Хосе Сомоса - Клара и тень
Однако гении ее еще не касались.
Но что будет, не переставала думать она, что будет, если никто не ответит, что будет, если ее будут натягивать сверх разумных пределов, если попробуют довести ситуацию до грани, что будет, если…
Ночь сделалась темно-синей. Ветерок, который раньше освежал, теперь леденил до костей.
Она посчитала до ста, потом еще до ста и еще до ста. Наконец просто перестала считать. Положить трубку она не решалась, потому что чем больше проходило времени, тем более важным (и сложным) ей казалось то, что ее ожидает дальше. Самое важное и сложное, самое жесткое и рискованное.
Она смотрела на тишину, на то, как свет погружается в сон, на царство котов. Наблюдение за рождением рассвета в городе показалось ей подобным созерцанию незаметного движения стрелки на часах.

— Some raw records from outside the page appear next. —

-- ==== Sys2Proof/Laws/KeptMemory.lean ====
section
/-! SUPPORT. One lemma per operation: it keeps the memory canonical and the device number: the host endpoint, memory control, power, tally and the flash. -/

namespace Sys2Proof.Machine


theorem State.aerLog_kept {dv : Nat} (s : State) (f kind : Nat) (h_s : Kept dv s) : Kept dv (State.aerLog s f kind) := by
  unfold State.aerLog
  try dsimp only
  repeat' (first | with_reducible assumption | (intro _) | split | dsimp only [StepKept, OutKept, IssueKept, MicroKept, OptKept, done] |
                 simp only [kept_mk_eq] | with_reducible apply keptC_of | with_reducible apply keptC_marks |
                 with_reducible apply keptC_regs | with_reducible exact kept_fst (by assumption) (by assumption))

theorem State.hewDeliver_kept {dv : Nat} (s : State) (h tag : Nat) (data : List Byte) (poison : Bool) (h_s : Kept dv s) : Kept dv
    (State.hewDeliver s h tag data poison) := by
  unfold State.hewDeliver
  try dsimp only
  repeat' (first | with_reducible assumption | with_reducible apply State.modHew_kept | (intro _) | split |
                 dsimp only [StepKept, OutKept, IssueKept, MicroKept, OptKept, done] | simp only [kept_mk_eq] |
                 with_reducible apply keptC_of | with_reducible apply keptC_marks | with_reducible apply keptC_regs |
                 with_reducible exact kept_fst (by assumption) (by assumption))

theorem State.deliver_kept {dv : Nat} (s : State) (r : OutReq) (data : List Byte) (poison : Bool) (h_s : Kept dv s) : Kept dv
    (State.deliver s r data poison) := by
  unfold State.deliver
  try dsimp only
  repeat' (first | with_reducible assumption | with_reducible apply State.skDeliver_kept | with_reducible apply State.scsDeliver_kept |
                 with_reducible apply State.hewDeliver_kept | (intro _) | split |
                 dsimp only [StepKept, OutKept, IssueKept, MicroKept, OptKept, done] | simp only [kept_mk_eq] |
                 with_reducible apply keptC_of | with_reducible apply keptC_marks | with_reducible apply keptC_regs |
                 with_reducible exact kept_fst (by assumption) (by assumption))

theorem State.deliverError_kept {dv : Nat} (s : State) (r : OutReq) (code : Nat) (h_s : Kept dv s) : Kept dv (State.deliverError s r
    code) := by
  unfold State.deliverError
  try dsimp only
  repeat' (first | with_reducible assumption | with_reducible apply State.freeBytes_kept | with_reducible apply State.skFailRead_kept |
                 with_reducible apply State.deliver_kept | (intro _) | split |
                 dsimp only [StepKept, OutKept, IssueKept, MicroKept, OptKept, done] | simp only [kept_mk_eq] |
                 with_reducible apply keptC_of | with_reducible apply keptC_marks | with_reducible apply keptC_regs |
                 with_reducible exact kept_fst (by assumption) (by assumption))

theorem State.dropReq_kept {dv : Nat} (s : State) (r : OutReq) (h_s : Kept dv s) : Kept dv (State.dropReq s r) := by
  unfold State.dropReq
  try dsimp only
  repeat' (first | with_reducible assumption | with_reducible apply State.advanceWaiting_kept | (intro _) | split |
                 dsimp only [StepKept, OutKept, IssueKept, MicroKept, OptKept, done] | simp only [kept_mk_eq] |
                 with_reducible apply keptC_of | with_reducible apply keptC_marks | with_reducible apply keptC_regs |
                 with_reducible exact kept_fst (by assumption) (by assumption))

theorem State.unexpected_kept {dv : Nat} (s : State) (tag f : Nat) (h_s : Kept dv s) : Kept dv (State.unexpected s tag f) := by
  unfold State.unexpected
  try dsimp only
  repeat' (first | with_reducible assumption | with_reducible apply State.count_kept | with_reducible apply State.log_kept |
                 with_reducible apply State.aerLog_kept | (intro _) | split |
                 dsimp only [StepKept, OutKept, IssueKept, MicroKept, OptKept, done] | simp only [kept_mk_eq] |
                 with_reducible apply keptC_of | with_reducible apply keptC_marks | with_reducible apply keptC_regs |
                 with_reducible exact kept_fst (by assumption) (by assumption))

theorem State.completion_kept {dv : Nat} (s : State) (tag : Nat) (st : CplStatus) (data : List Byte) (ep : Bool) (h_s : Kept dv s) :
    Kept dv (State.completion s tag st data ep) := by
  unfold State.completion
  try dsimp only
  repeat' (first | with_reducible assumption | with_reducible apply State.poisonRx_kept | with_reducible apply State.aerLog_kept |
                 with_reducible apply State.deliver_kept | with_reducible apply State.deliverError_kept |
                 with_reducible apply State.dropReq_kept | with_reducible apply State.unexpected_kept | (intro _) | split |
                 dsimp only [StepKept, OutKept, IssueKept, MicroKept, OptKept, done] | simp only [kept_mk_eq] |
                 with_reducible apply keptC_of | with_reducible apply keptC_marks | with_reducible apply keptC_regs |
                 with_reducible exact kept_fst (by assumption) (by assumption))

Что будет, думала она, если с ней не заговорят? Когда, в какой момент следует считать, что настал конец игры? Кто первым сдастся в этом огромном несправедливом противостоянии?
Вдруг в трубке снова раздался женский голос. Ее слух так долго был погружен в тишину, что было немного больно — так болит зрачок слепца, внезапно увидевшего свет. Голос был резким и лаконичным. Он назвал место: площадь Десидерио Гаоса, без номера. Имя: господин Фридман. Время: ровно в девять утра. Потом трубку повесили.
Какое-то время Кларе хотелось стоять в той же позе с трубкой в руке. Потом с гримасой усталости она вернулась к неудобствам жизни.
* * *Чердак. Чердак. Дом в Альберке. Папа.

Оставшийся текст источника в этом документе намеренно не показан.